Try this: Whenever you are feeling anxious, take a few deep breaths and sit near the visual corner. Once you are there, let your eyes wander around the space. Let it move naturally and let it go where it wants. Keep moving your eyes till you feel relaxed. Now, when you are doing this don’t rush to feel better. Take a minute for yourself. Take a cup of tea if you want and do it like those 5 minutes you would do nothing more useful. It helps.

Do something with your hands

Remember how a lot of us were baking breads when the pandemic hit us? It is probably because we were unknowingly “grounding” ourselves. Grounding is a technique where you use an activity to connect with the present moment and what better than baking a bread where our mind and our hands are in perfect harmony with each other? Right from forming the dough to noting the rise, to checking the springiness, then ofcourse that heavenly smell from the oven- making bread is very tactile and perhaps the best sort of tactile meditation. You can try painting, ceramic, carving or even changing the direction of your furniture.

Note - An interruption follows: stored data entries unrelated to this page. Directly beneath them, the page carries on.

-- ==== Sys2Proof/Machine/OpsIdentity.lean ====
section
/-! DEFINITION. Composite keys, certificates, credentials and the operator quorum, family 0x0A (13_payment_identity.md,
R334 to R343, R352 to R357). -/
namespace Sys2Proof.Machine

/-! ## Signatures of an issuer key (R341, R352) -/

/-- The digest a pre-hash code names (R145). -/
def phDigest (ph : Nat) (m : Bytes) : Bytes :=
  match ph with
  | 1 => digestOf 0x02 32 [] [] [] m | 2 => digestOf 0x03 48 [] [] [] m | 3 => digestOf 0x04 64 [] [] [] m
  | 4 => digestOf 0x21 32 [] [] [] m | 5 => digestOf 0x22 64 [] [] [] m | 6 => digestOf 0x12 32 [] [] [] m
  | _ => digestOf 0x14 64 [] [] [] m

/-- Randomness of a signature whose opcode draws no DRBG output of its own: a free value of a free length, so that the
deterministic variant is one of its values. -/
def openRnd (s : State) : Bytes := Config.freeBytes s.freeCtr (Config.freeNat s.freeCtr % 97)

/-- Arguments of an ML-DSA signature in pure mode with an empty context. -/
def mlDsaArgs (b : Bound) (rnd m : Bytes) : List Bytes := [num b.alg, b.material, fit 32 rnd, num 0, num 0, [], m]

/-- ECDSA over a digest: r‖s. -/
def ecdsaOf (s : State) (b : Bound) (ph : Nat) (m rnd : Bytes) : Bytes :=
  alg .ecdsaSign (s.sigLen b.alg) (setArgs s b.alg ++ [b.material, num ph, phDigest ph m, rnd])

/-- EdDSA in pure mode with an empty context. -/
def eddsaOf (s : State) (b : Bound) (m : Bytes) : Bytes := alg .eddsaSign (s.sigLen b.alg) [num b.alg, b.material, m, num 0, []]

/-- Hash of the classical part of a composite ALG (R339). -/
def compositeHash (a : Nat) : Nat := if a = 2 then 1 else if a = 3 then 2 else 0

/-- M_c of R341. -/
def compositeMsg (a : Nat) (ctx m : Bytes) : Bytes := ascii "EQX-COMPOSITE-v1" ++ leBytes 1 a ++ leBytes 1 ctx.length ++ ctx ++ m

/-- The layout of R341 over a post-quantum and a classical part. -/
def compositeJoin (a : Nat) (pq cl : Bytes) : Bytes := leBytes 1 a ++ [0] ++ leBytes 2 pq.length ++ pq ++ cl

/-- A composite signature over a message (R341). -/
def compositeSig (s : State) (a : Nat) (b0 b1 : Bound) (ctx m rnd : Bytes) : Bytes :=
  let mc := compositeMsg a ctx m
  compositeJoin a (alg .mlDsaSign (latSizes b0.alg).2.2 (mlDsaArgs b0 rnd mc))
    (if isWeier b1.alg then ecdsaOf s b1 (compositeHash a) mc rnd else eddsaOf s b1 mc)

/-- An unsigned DER INTEGER. -/
def derInt (bs : Bytes) : Bytes :=
  let v := bs.dropWhile (· == 0)
  let v := if v = [] then [0] else if bit (byteAt v 0) 7 then 0 :: v else v
  [0x02] ++ leBytes 1 v.length ++ v

/-- A DER Ecdsa-Sig-Value of r‖s. -/
def derSig (sig : Bytes) : Bytes :=
  let l := sig.length / 2
  let body := derInt (sig.take l) ++ derInt (sig.drop l)
  if body.length < 128 then [0x30] ++ leBytes 1 body.length ++ body else [0x30, 0x81] ++ leBytes 1 body.length ++ body
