-- ==== Sys2Proof/Machine/Intake.lean ====
section
/-! DEFINITION. Intake of jobs: chains, the checks of the Ring Engine, the checks after acceptance up to check 9, and the reads
of scatter lists and inputs (03_rings.md, R79 to R87; 04_jobs_and_status.md, R99 to R106). -/
namespace Sys2Proof.Machine

/-! ## Opcodes (R116) -/

/-- What the opcode of a job asks; none where it is not defined or its family is absent on this variant (check 1). -/
def opReq (s : State) (j : Job) : Option OpReq :=
  match j.opcode / 256 with
  | 0x01 => reqLattice s j.slice (j.opcode % 256) j.params j.handle
  | 0x02 => reqHash s j
  | 0x03 => reqCode s j
  | 0x04 => reqClassical s j
  | 0x05 => reqSymmetric s j
  | 0x06 => reqDigest s j
  | 0x07 | 0x08 => reqVault s j
  | 0x09 => reqPayment s j
  | 0x0A => reqIdentity s j
  | 0x0B => if s.otp.variantL then reqMetrology j else none
  | 0x0C => reqManage j
  | _ => none

/-- A job or task in one class: long or conforming, and what its slice's reservation pays (R411, R415). -/
def chargeIn (sl cls charge : Nat) (bound : Option Nat) (s : State) : State × Bool × Bool :=
  let long := decide (cls < 7) && bound.elim true (fun b => decide ((s.classCfg cls).block.toNat < b))
  let credit := tget (s.slice sl).credit 0 cls
  let con := !long && decide (cls < 7) && decide (charge ≤ (tget (s.slice sl).contract {} cls).jobMax) && decide (charge ≤ credit)
  (if con then s.modSlice sl (fun x => { x with credit := tput x.credit 0 cls (credit - charge) }) else s, con, long)

/-- Step 4 of R35 begins: class and charge, and whether the job is long or conforming (R411, R415); a job that the Scheduler chains
over two classes is charged in both (R139, R410). -/
def makeReady (id : Nat) (r : OpReq) (s : State) : State :=
  match s.job? id with
  | none => s
  | some j =>
    let (s, con, long) := chargeIn j.slice r.cls r.charge r.bound s
    let s := s.modJob id (fun j => { j with phase := .ready, cls := r.cls, charge := r.charge, conforming := con, long := long })
    match r.other with
    | none => s
    | some (c, charge, b) =>
      let (s, con, long) := chargeIn j.slice c charge b s
      s.modJob id (fun j => { j with other := some (c, charge, con, long) })

/-! ## Engine tasks (R21, R23, R35 step 7; log 63) -/

/-- An engine task to issue: class, opcode and parameter block of the operation it is, and the keys delivered to it. A task of
Thimble's own on a Needle or a Wringer has the opcode of its job. -/
structure TaskSpec where
  cls : Nat
  opcode : Nat
  params : Bytes
  bound : List Bound := []

/-- A block of `n` bytes with a set in byte 0, a second byte, and a message length in bytes 7:4. -/
def taskBlock (n set b1 len : Nat) : Bytes := fit n ([BitVec.ofNat 8 set, BitVec.ofNat 8 b1, 0, 0] ++ leBytes 4 len)

/-- A signature of a key over `len` bytes (R341, R352, R353). -/
def signTask (b : Bound) (len : Nat) : List TaskSpec :=
  match b.fam with
  | 0x01 => [⟨0, 0x0112, taskBlock 12 b.alg 0 len, [b]⟩]
  | 0x02 => [⟨2, 0x0202, taskBlock 12 b.alg 0 len, [b]⟩]
  | 0x04 => [⟨4, if isRsa b.alg then 0x0421 else if isWeier b.alg then 0x0402 else 0x0411, taskBlock 16 b.alg 0 len, [b]⟩]
  | _ => []

/-- The signature of an issuer key: of a composite key, its two parts in the order of the key. -/
def issuerTasks (j : Job) (len : Nat) : List TaskSpec :=
  if j.keyB.fam = 0x0A then signTask (j.keyN 1) len ++ signTask (j.keyN 2) len else signTask j.keyB len

/-- Key generation for a replacement, where an engine computes it (R318). -/
def genTasks (b : Bound) : List TaskSpec :=
  let t (cls op : Nat) : TaskSpec := ⟨cls, op, taskBlock 8 b.alg 0 0, []⟩
  match b.fam with
  | 0x01 => t 0 (if isKem b.alg then 0x0101 else if isMlDsa b.alg then 0x0111 else 0x0121) :: (if isFnDsa b.alg then [t 4 0x0121] else [])
  | 0x02 => [t 2 0x0201]
  | 0x03 => [t 3 (if isCme b.alg then 0x0301 else 0x0311)]
  | 0x04 => [t 4 0x0401]
  | _ => []

/-- Wrapping or unwrapping of `len` bytes on a Tumbler (R328, R329). -/
def wrapTask (op len : Nat) (b : Bound) : List TaskSpec := [⟨5, op, taskBlock 8 b.alg 1 len, [b]⟩]

/-- A keyed digest over `len` bytes with `out` bytes of output (R323, R332). -/
def macTask (f len out : Nat) (b : Bound) : List TaskSpec := [⟨1, 0x0601, fit 16 (taskBlock 8 f 0 len ++ leBytes 4 out), [b]⟩]

/-- The engine tasks that Thimble issues for a composite job, in order (R23, R35 step 7, R185, R345; log 63). -/
def tasksFor (s : State) (j : Job) : List TaskSpec :=
  let p := j.params
  let own (cls : Nat) : List TaskSpec := [⟨cls, j.opcode, p, j.bound⟩]
  let parts := (compositeParts (j.pb 0)).getD ((0, 0), (0, 0))
  let src := (j.pb 1).testBit 0
  let supplied (l : List Bound) : List Bound := if src then [] else l
  match j.opcode with
  | 0x0601 | 0x0610 => own 1
  | 0x0706 => if j.pb 0 = 0 then genTasks j.keyB else wrapTask 0x0532 (j.inputs.map (·.2.length)).sum (j.keyN 1)
  | 0x0707 => wrapTask 0x0531 (48 + j.keyB.material.length) (j.keyN 1)
  | 0x0708 => wrapTask 0x0532 (j.input 0).length j.keyB
  | 0x0709 => macTask 0x62 (j.input 1).length (s.secretLen (j.input 0)) j.keyB
  | 0x070A => macTask 0x62 (j.pb 8 + 96) 16 j.keyB
  | 0x0901 | 0x0902 | 0x0911 | 0x0912 | 0x0921 | 0x0931 | 0x0932 => own 4
  | 0x0A02 =>
    let n := 18 + j.pb 2 + (j.input 0).length
    signTask (j.keyN 1) n ++ signTask (j.keyN 2) n
  | 0x0A03 =>
    let n := 18 + j.pb 2 + (j.input 0).length
    [⟨0, 0x0113, taskBlock 12 parts.1.2 (if src then 16 else 0) n, supplied [j.keyN 1]⟩,
     ⟨4, if isWeier parts.2.2 then 0x0403 else 0x0412, taskBlock 16 parts.2.2 (flag src) n, supplied [j.keyN 2]⟩]
  | 0x0A11 =>
    [⟨0, 0x0102, taskBlock 8 parts.1.2 (j.pb 1 % 2 + 4 * (j.pb 1 / 4 % 2)) 0, supplied [j.keyN 1]⟩, ⟨4, 0x0404, taskBlock 16 parts.2.2 0 0, []⟩]
  | 0x0A12 => [⟨0, 0x0103, taskBlock 8 parts.1.2 0 0, [j.keyN 1]⟩, ⟨4, 0x0404, taskBlock 16 parts.2.2 0 0, [j.keyN 2]⟩]
  | 0x0AF0 =>
    [⟨0, 0x01F0, taskBlock 8 (j.keyN 1).alg 0 0, [j.keyN 1]⟩, ⟨4, 0x04F0, taskBlock 8 (j.keyN 2).alg 0 0, [j.keyN 2]⟩]
  | 0x0A21 => issuerTasks j (j.input 0).length
  | 0x0A22 => signTask j.keyB (j.input 0).length
  | 0x0A33 => issuerTasks j ((s.template j.slice (j.pb 0)).elim 0 (fun t => t.text.length))
  | _ => []

/-- Class, charge, bound and masking of a task (R23, R410, R412): those of the operation it is. The Needle's part of an FN-DSA expansion
is charged with the Mangle's (R137); what a Needle task of Thimble's own costs is a constant of the device (log 17). -/
def taskReq (s : State) (t : Job) : OpReq :=
  match t.cls with
  | 1 =>
    let f := t.pb 0
    let order := if aOrder2 t.keyB.attr then 2 else 1
    let open_ := t.opcode == 0x0610
    let n := if open_ then 2 else blocksFor f (fieldLE t.params 4 4) (fieldLE t.params 8 4) (t.pb 12) (t.pb 13) + (if isKmac f then 2 else 3)
    let cyc := n * blockCycles f order + 40
    { cls := 1, charge := cyc, bound := boundOf cyc 0 42 }
  | 4 =>
    if t.opcode = 0x0121 then { cls := 4, charge := 0, bound := boundOf (latExpand (t.pb 0)) 0 4200, masked := false }
    else if t.opcode / 256 = 9 then
      { cls := 4, charge := Config.costCharge t.opcode 1 (t.pb 0), bound := boundOf (Config.costBound t.opcode 1 (t.pb 0)) 0 4200 }
    else (opReq s t).getD { cls := 4 }
  | c => { (opReq s t).getD {} with cls := c }

/-- Issues one engine task for a job: it carries the job's slice and generation, and passes through steps 4 to 6 (R23, R35). -/
def issueTask (id : Nat) (k : TaskSpec) (s : State) : State :=
  match s.job? id with
  | none => s
  | some p =>
    let t : Job := {
      id := s.nextJob, slice := p.slice, sq := p.sq, sqIndex := p.sqIndex, tag := p.tag, cq := p.cq, gen := p.gen, opcode := k.opcode
      key := BitVec.ofNat 64 ((k.bound.head?).elim 0 (·.handle)), body := k.params, accept := s.tick, inputs := p.inputs, seed := p.seed
      bound := k.bound, resolved := true, at10 := p.at10, curves := p.curves, read := true, suppressed := p.suppressed, parent := some id, cls := k.cls }
    let r := taskReq s t
    makeReady t.id r { s with jobs := s.jobs ++ [t], nextJob := s.nextJob + 1 }

/-- A job whose computation begins issues its engine tasks: those of a composite job, and the Needle's part of an FN-DSA expansion
(R23, R137). -/
def issueTasks (id : Nat) (s : State) : State :=
  match s.job? id with
  | none => s
  | some j =>
    if j.phase ≠ .running ∨ j.parent.isSome ∨ j.stage ≠ 0 then s
    else if j.composite then (tasksFor s j).foldl (fun s k => issueTask id k s) s
    else if j.opcode / 256 = 1 ∧ isFnDsa (j.pb 0) ∧ (j.opcode = 0x0121 ∨ j.cacheRes = 1 ∨ j.cacheRes = 2) then
      issueTask id ⟨4, 0x0121, taskBlock 8 (j.pb 0) 0 0, j.bound⟩ s
    else s

/-- More is charged to a job (R412). -/
def chargeMore (id n : Nat) (s : State) : State :=
  match s.job? id with
  | none => s
  | some j =>
    let s := if j.conforming then s.modSlice j.slice (fun sl => { sl with credit := tput sl.credit 0 j.cls (tget sl.credit 0 j.cls - n) }) else s
    s.modJob id (fun j => { j with charge := j.charge + n })

/-- A key generation at masking order 2 is charged the factor of its order once its attribute block has been read (R135, R233, R236,
R412; log 67). -/
def chargeOrder (id : Nat) (s : State) : State :=
  match s.job? id with
  | none => s
  | some j =>
    let gen := j.opcode == 0x0101 || j.opcode == 0x0111 || j.opcode == 0x0301 || j.opcode == 0x0311
    if gen && j.parent.isNone && j.read && aOrder2 (j.input 0) then
      let full := if j.opcode < 0x0200 then latFactor (j.pb 0) true j.charge else cbFactor (j.pb 0) true 22 j.charge
      chargeMore id (full - j.charge) s
    else s

/-- An RSA public operation is charged for an e above 65537 once its public key is known (R264, R412; log 67). -/
def chargeExponent (id : Nat) (s : State) : State :=
  match s.job? id with
  | none => s
  | some j =>
    if (j.opcode = 0x0422 ∨ j.opcode = 0x0423) ∧ j.parent.isNone ∧ j.read = true then
      chargeMore id (rsaExtra (j.pb 0) (ofBE (cut (j.pubKey s) (rsaLen (j.pb 0)) 32))) s
    else s

/-- The computation of a placed job begins, its inputs being read. -/
def beginRun (id : Nat) (s : State) : State := issueTasks id (startTask id (chargeExponent id (chargeOrder id s)))

/-! ## Chains (R70, R79, R80) -/

def cellFirst (c : Bytes) : Bool := bit (byteAt c 63) 1
def cellLast (c : Bytes) : Bool := bit (byteAt c 63) 2

/-- The cell held at distance `k` from the head, before the recorded tail. -/
def Sq.cellAt (q : Sq) (k : Nat) : Option Bytes :=
  if k < q.declared then (q.held.find? (fun h => h.1 == (q.head + k) % qsize q.log2)).map (·.2) else none

/-- The cells held from distance `k` on without a gap, at most `fuel`. -/
def Sq.heldFrom (q : Sq) : Nat → Nat → List Bytes
  | 0, _ => []
  | fuel + 1, k => match q.cellAt k with
    | some c => c :: q.heldFrom fuel (k + 1)
    | none => []

/-- What stands at the head of a queue: nothing to evaluate yet; a malformed chain of `n` cells; a well-formed chain. -/
inductive Chain where
  | waits
  | malformed (n : Nat) (header : Option Bytes)
  | job (cells : List Bytes)

/-- Cells of a run with FIRST = 0 at its start: the rest up to the next FIRST cell. -/
def runLength : List Bytes → Nat
  | [] => 0
  | c :: cs => if cellFirst c then 0 else 1 + runLength cs

/-- Evaluates the head of a queue (R79, R80). -/
def Sq.chain (q : Sq) : Chain :=
  let cs := q.heldFrom 16 0
  match cs with
  | [] => .waits
  | c :: rest =>
    if cellFirst c then
      match cs.findIdx? cellLast with
      | some k =>
        match (rest.take k).findIdx? cellFirst with
        | some f => .malformed (f + 1) (some c)
        | none => .job (cs.take (k + 1))
      | none =>
        if cs.length < 16 then .waits
        else match rest.findIdx? cellFirst with
          | some f => .malformed (f + 1) (some c)
          | none => .malformed 16 (some c)
    else
      let n := runLength cs
      if n < cs.length ∨ n = min 16 q.declared then .malformed n none else .waits

/-- Cells that a body length implies (R70). -/
def cellsFor (bodyLen : Nat) : Nat := if bodyLen ≤ 39 then 1 else 1 + (bodyLen - 39 + 62) / 63

/-- The body carried by a chain. -/
def chainBody : List Bytes → Bytes
  | [] => []
  | c :: cs => (c.drop 24).take 39 ++ (cs.map (fun x => x.take 63)).flatten

/-! ## Header (R69) -/

def hdrOpcode (c : Bytes) : Nat := fieldLE c 0 2
def hdrLen (c : Bytes) : Nat := fieldLE c 2 2
def hdrFlags (c : Bytes) : Nat := fieldLE c 4 2
def hdrTag (c : Bytes) : Nat := hdrFlags c % 4096
def hdrCq (c : Bytes) : Nat := (byteAt c 6).toNat % 16
def hdrWb (c : Bytes) : Bool := (hdrFlags c).testBit 12

/-- The reserved bits of a header are 0 (R69). -/
def hdrClean (c : Bytes) : Bool := !(hdrFlags c).testBit 15 && decide ((byteAt c 6).toNat < 16) && byteAt c 7 == 0

/-- The job a chain carries. -/
def jobOf (s : State) (i k : Nat) (cells : List Bytes) : Job :=
  let c := cells.headD []
  { id := s.nextJob, slice := i, sq := k, sqIndex := (s.sq i k).head, tag := hdrTag c, cq := hdrCq c, opcode := hdrOpcode c
    uvs := (hdrFlags c).testBit 14, dlv := (hdrFlags c).testBit 13, key := BitVec.ofNat 64 (fieldLE c 8 8)
    deadline := BitVec.ofNat 32 (fieldLE c 16 4), descCtrl := BitVec.ofNat 32 (fieldLE c 20 4)
    body := (chainBody cells).take (hdrLen c), gen := (s.slice i).gen, accept := s.tick }

/-! ## Checks after acceptance (R106) -/

/-- Checks 7 to 9, once the descriptors are known. -/
def checkArgs (id : Nat) (s : State) : State :=
  match s.job? id with
  | none => s
  | some j =>
    match opReq s j with
    | none => endNow id stBadOpcode engRing s
    | some r =>
      if !check7 r j.descs then endNow id stBadDescriptor engRing s
      else if !check8 j r j.descs then endNow id stLengthMismatch engRing s
      else match check9 j r with
        | 0 => makeReady id r s
        | st => endNow id st engRing s

/-- Checks 1 to 5 of an accepted job; then its list is read (check 6), or checks 7 to 9 follow. -/
def checkHeader (id : Nat) (clean : Bool) (s : State) : State :=
  match s.job? id with
  | none => s
  | some j =>
    match opReq s j with
    | none => endNow id stBadOpcode engRing s
    | some r =>
      if r.slice0 && j.slice != 0 then endNow id stSliceNotPermitted engRing s
      else if !clean || (j.uvs && !r.uvs) then endNow id stBadFlags engRing s
      else if !check4 j then endNow id stBadDescriptor engRing s
      else if j.body.length < j.descArea then endNow id stLengthMismatch engRing s
      else if j.mode = 2 then startListRead id (s.modJob id (fun j => { j with phase := .list }))
      else checkArgs id (s.modJob id (fun j => { j with descs := if j.mode = 1 then parseDescs j.count j.body else [] }))

/-! ## Intake (R79 to R87, R90) -/

/-- A slot of a completion queue can be reserved (R90). -/
def State.cqRoom (s : State) (i k : Nat) : Bool :=
  let c := s.cq i k
  c.enable && decide (c.resv + c.written < qsize c.log2)

/-- Reserves a slot. -/
def reserve (i k : Nat) (s : State) : State := s.modCq i k (fun c => { c with resv := c.resv + 1 })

Times are rough. A lot of us have lost our loved ones and it is difficult to feel at ease with the outpour of really depressing news day in, day out. It really shakes you with hats happening. And it will never probably be the same again. But truth also is, what is, is. If we take some time to slow down, accept the situation we are in, be mindful of the present and be slightly hopeful for the future, we can feel slightly better. And that’s all I strive for, everyday.

Meditation makes it possible for me. And I thought this will help you too.